I have two dataframe.
One is vcf. Its content is : **
head(vcf)
X.CHROM POS ID CHROM_POS
1 chr1 100000421 rs1047982323 chr1_100000421
2 chr1 100000827 rs1375386196 chr1_100000827
3 chr1 100001753 rs866745787 chr1_100001753
4 chr1 100001904 rs1416462966 chr1_100001904
5 chr1 100002334 rs1220478954 chr1_100002334
6 chr1 100002490 rs181634796 chr1_100002490**
and the other is mashr. Its content is:
head(mashr)
RSID1 RSID2_
1 chr1_169894240 chr1_169894240
2 chr1_169894240 chr1_169891332
3 chr1_169891332 chr1_169891332
4 chr1_169661963 chr1_169661963
5 chr1_169661963 chr1_169697456
6 chr1_169697456 chr1_169697456
I want to count the number of matches between these two dataframe in terms of chr_pos. and number of chr_pos in vcf dataframe missed in mash.
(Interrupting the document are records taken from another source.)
/-! ## Encoder -/

/-- 43_encoder.md R160, R164, 00_scope.md R13: SEND_DATA with a carrier sends the symbols of exactly `nbits` bits:
MSB-first, bit nbits-1 of `data` first; LSB-first, bit 0 first; a bit at 64 or above is 0. Its state change is
that of its MARK and SPACE calls in their order: an envelope p :: ps plays p and then ps, each call at its own
levels (42_carrier_driver.md R144, R145, R147), after what OUT_WAVE held; it writes OUT_WAVE, OUT_LEVEL and the
port's busy time (R150) only. -/
def Obligations.SendDataSendsItsBits : Prop :=
  (∀ (s : State) (p : Pulse) (ps : List Pulse), 1 ≤ s.onUs.toNat + s.offUs.toNat →
    let on := s.onUs.toNat
    let off := s.offUs.toNat
    let t := sendEnvelope (p :: ps) s
    waveLevels t.waveform = waveLevels (sendEnvelope [p] s).waveform ++ ps.flatMap (Pulse.levels on off) ∧
      waveLevels (sendEnvelope [p] s).waveform = waveLevels s.waveform ++ p.levels on off ∧
      t = { s with
        outWave := t.outWave, outLevel := .low, busyUntil := s.tau + ((p :: ps).map Pulse.us).sum }) ∧
  ∀ (s : State) (o : SendDataOps) (bits : List Bool), s.carrierValid = true → o.nbits ≠ 0 →
    o.msbFirst = 0 ∨ o.msbFirst = 1 → bits.length = o.nbits.toNat →
    (∀ i (h : i < bits.length),
      bits[i] = o.data.getLsbD (if o.msbFirst = 1 then o.nbits.toNat - 1 - i else i)) →
    exec (.sendData o) s = .next (withResult .done (sendEnvelope
      (bits.flatMap fun b =>
        if b then [.mark o.timings.oneMark.toNat, .space o.timings.oneSpace.toNat]
        else [.mark o.timings.zeroMark.toNat, .space o.timings.zeroSpace.toNat]) s))

/-- 43_encoder.md R161, R162, 90_conflicts.md C5: beyond 64 bits the extra zero symbols come first MSB-first and
last LSB-first. -/
def Obligations.PaddingIsFirstOrLast : Prop :=
  ∀ (s : State) (o : SendDataOps) (extra : Nat), s.carrierValid = true → o.nbits.toNat = 64 + extra →
    let zeros := (List.replicate extra
      [Pulse.mark o.timings.zeroMark.toNat, Pulse.space o.timings.zeroSpace.toNat]).flatten
    (o.msbFirst = 1 → exec (.sendData o) s =
      .next (withResult .done (sendEnvelope (zeros ++ dataEnvelope o.timings o.data 64 true) s))) ∧
    (o.msbFirst = 0 → exec (.sendData o) s =
      .next (withResult .done (sendEnvelope (dataEnvelope o.timings o.data 64 false ++ zeros) s)))

/-- 43_encoder.md R163: nbits = 0 sends nothing and raises nothing, whatever CARRIER_VALID is. -/
def Obligations.EmptySendDataSendsNothing : Prop :=
  ∀ (s : State) (o : SendDataOps), o.msbFirst = 0 ∨ o.msbFirst = 1 → o.nbits = 0 →
    exec (.sendData o) s = .next { s with results := .done :: s.results }

/-- 43_encoder.md R165, R166, R167, R168, R169: SEND_GENERIC configures the carrier as ENABLE_IR_OUT does and sends
`repeat + 1` equal frames: header parts that are not 0, the bytes in order, 8 bits each, a footer mark that is
not 0, the gap. OUT_WAVE grows by exactly their total, which the port is busy for, and by the levels of each MARK
and SPACE call in the order of the frames. -/
def Obligations.SendGenericSendsItsFrames : Prop :=
  ∀ (s : State) (o : SendGenericOps), o.msbFirst = 0 ∨ o.msbFirst = 1 → o.nbytes.toNat = o.bytes.length →
    o.freq ≠ 0 →
    let frame : List Pulse :=
      (if o.hdrMark = 0 then [] else [.mark o.hdrMark.toNat]) ++
        (if o.hdrSpace = 0 then [] else [.space o.hdrSpace.toNat]) ++
        (o.bytes.map fun b => dataEnvelope o.timings (b.setWidth 64) 8 (o.msbFirst == 1)).flatten ++
        (if o.footerMark = 0 then [] else [.mark o.footerMark.toNat]) ++ [.space o.gap.toNat]
    let total := (o.repeats.toNat + 1) * (frame.map Pulse.us).sum
    ∃ c t, exec (.enableIrOut o.freq o.duty) s = .next c ∧ exec (.sendGeneric o) s = .next t ∧
      t.outWave = (play c.onUs.toNat c.offUs.toNat
        (List.replicate (o.repeats.toNat + 1) frame).flatten ⟨s.outWave, 0⟩).wave ∧
      waveTotal t.outWave = waveTotal s.outWave + total ∧
      waveLevels t.waveform = waveLevels s.waveform ++
        (List.replicate (o.repeats.toNat + 1) frame).flatten.flatMap (Pulse.levels c.onUs.toNat c.offUs.toNat) ∧
      t = { c with outWave := t.outWave, outLevel := .low, busyUntil := s.tau + total }

/-! ## Matcher -/

/-- 45_matcher.md R220, R221: TICKS_LOW and TICKS_HIGH return the floor and the ceiling of the document's exact
formulas whenever the bound fits its s64 result (a bound outside s64 is a free value: log 9), and write no
state. For a negative duration and a tolerance above 100, R220's corner case and R228 say that the low bound is 0
and R220's formula gives a positive one; that the formula is followed there, on which the clause about a low bound
outside s64 rests, is the model's choice (log 10). -/
def Obligations.TickBoundsAreFloorAndCeiling : Prop :=
  ∀ (s : State) (usecs : S64) (tol : Byte), 1 ≤ s.params.tickUs →
    let low : Int := max 0 ⌊(usecs.toInt : ℚ) * (1 - (tol.toNat : ℚ) / 100) / (s.params.tickUs : ℚ)⌋
    let high : Int := ⌈(usecs.toInt : ℚ) * (1 + (tol.toNat : ℚ) / 100) / (s.params.tickUs : ℚ)⌉ + 1
    (low < 2 ^ 63 → ∃ v : S64,
      exec (.ticksLow usecs tol) s = .next { s with results := .ticks v :: s.results } ∧ v.toInt = low) ∧
    (2 ^ 63 ≤ low → ∃ v : S64, exec (.ticksLow usecs tol) s =
      .next { s with results := .ticks v :: s.results, draws := s.draws + 1 }) ∧
    (-2 ^ 63 ≤ high → high < 2 ^ 63 → ∃ v : S64,
      exec (.ticksHigh usecs tol) s = .next { s with results := .ticks v :: s.results } ∧ v.toInt = high) ∧
    (high < -2 ^ 63 ∨ 2 ^ 63 ≤ high → ∃ v : S64, exec (.ticksHigh usecs tol) s =
      .next { s with results := .ticks v :: s.results, draws := s.draws + 1 })
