-- ==== Sys2Proof/Laws/State.lean ====
section
/-! SUPPORT. The record updates of the shared operations, one lemma per field, so that no proof unfolds an
update. -/

namespace Sys2Proof.Machine

/-! ## withResult -/

@[simp] theorem withResult_params (r : Result) (s : State) : (withResult r s).params = s.params := rfl
@[simp] theorem withResult_rxEn (r : Result) (s : State) : (withResult r s).rxEn = s.rxEn := rfl
@[simp] theorem withResult_rcvState (r : Result) (s : State) : (withResult r s).rcvState = s.rcvState := rfl
@[simp] theorem withResult_rawLen (r : Result) (s : State) : (withResult r s).rawLen = s.rawLen := rfl
@[simp] theorem withResult_overflow (r : Result) (s : State) : (withResult r s).overflow = s.overflow := rfl
@[simp] theorem withResult_tau (r : Result) (s : State) : (withResult r s).tau = s.tau := rfl
@[simp] theorem withResult_clockOffset (r : Result) (s : State) : (withResult r s).clockOffset = s.clockOffset := rfl
@[simp] theorem withResult_lastEdge (r : Result) (s : State) : (withResult r s).lastEdge = s.lastEdge := rfl
@[simp] theorem withResult_lastEdgeSet (r : Result) (s : State) : (withResult r s).lastEdgeSet = s.lastEdgeSet := rfl
@[simp] theorem withResult_toArmed (r : Result) (s : State) : (withResult r s).toArmed = s.toArmed := rfl
@[simp] theorem withResult_toDeadline (r : Result) (s : State) : (withResult r s).toDeadline = s.toDeadline := rfl
@[simp] theorem withResult_toDeadlineSet (r : Result) (s : State) :
    (withResult r s).toDeadlineSet = s.toDeadlineSet := rfl
@[simp] theorem withResult_saveValid (r : Result) (s : State) : (withResult r s).saveValid = s.saveValid := rfl
@[simp] theorem withResult_saveLen (r : Result) (s : State) : (withResult r s).saveLen = s.saveLen := rfl
@[simp] theorem withResult_saveOvf (r : Result) (s : State) : (withResult r s).saveOvf = s.saveOvf := rfl
@[simp] theorem withResult_live (r : Result) (s : State) : (withResult r s).live = s.live := rfl
@[simp] theorem withResult_save (r : Result) (s : State) : (withResult r s).save = s.save := rfl
@[simp] theorem withResult_carrierValid (r : Result) (s : State) :
    (withResult r s).carrierValid = s.carrierValid := rfl
@[simp] theorem withResult_carrierHz (r : Result) (s : State) : (withResult r s).carrierHz = s.carrierHz := rfl
@[simp] theorem withResult_duty (r : Result) (s : State) : (withResult r s).duty = s.duty := rfl
@[simp] theorem withResult_periodUs (r : Result) (s : State) : (withResult r s).periodUs = s.periodUs := rfl
@[simp] theorem withResult_onUs (r : Result) (s : State) : (withResult r s).onUs = s.onUs := rfl
@[simp] theorem withResult_offUs (r : Result) (s : State) : (withResult r s).offUs = s.offUs := rfl
@[simp] theorem withResult_outLevel (r : Result) (s : State) : (withResult r s).outLevel = s.outLevel := rfl
@[simp] theorem withResult_outWave (r : Result) (s : State) : (withResult r s).outWave = s.outWave := rfl
@[simp] theorem withResult_tStart (r : Result) (s : State) : (withResult r s).tStart = s.tStart := rfl
@[simp] theorem withResult_tSet (r : Result) (s : State) : (withResult r s).tSet = s.tSet := rfl
@[simp] theorem withResult_fault (r : Result) (s : State) : (withResult r s).fault = s.fault := rfl
@[simp] theorem withResult_refused (r : Result) (s : State) : (withResult r s).refused = s.refused := rfl
@[simp] theorem withResult_busyUntil (r : Result) (s : State) : (withResult r s).busyUntil = s.busyUntil := rfl
@[simp] theorem withResult_results (r : Result) (s : State) : (withResult r s).results = r :: s.results := rfl
@[simp] theorem withResult_draws (r : Result) (s : State) : (withResult r s).draws = s.draws := rfl
@[simp] theorem withResult_schedule (r : Result) (s : State) : (withResult r s).schedule = s.schedule := rfl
I wrote this command:
which(vcf$CHROM_POS == mashr$RSID1)
but its showing error: the error:
integer(0)
Warning message:
In vcf$CHROM_POS == mashr$RSID1 :
longer object length is not a multiple of shorter object length
I know that this error is related to the fact that the length is varying.
Can anyone tell me how to do this.
I want to find the number of similar chrom_pos
between the two dataframe and chrom_pos
missed between the two dataframe
Use
merge
or dplyr's join functions. Google should get you started on basic tutorials for these.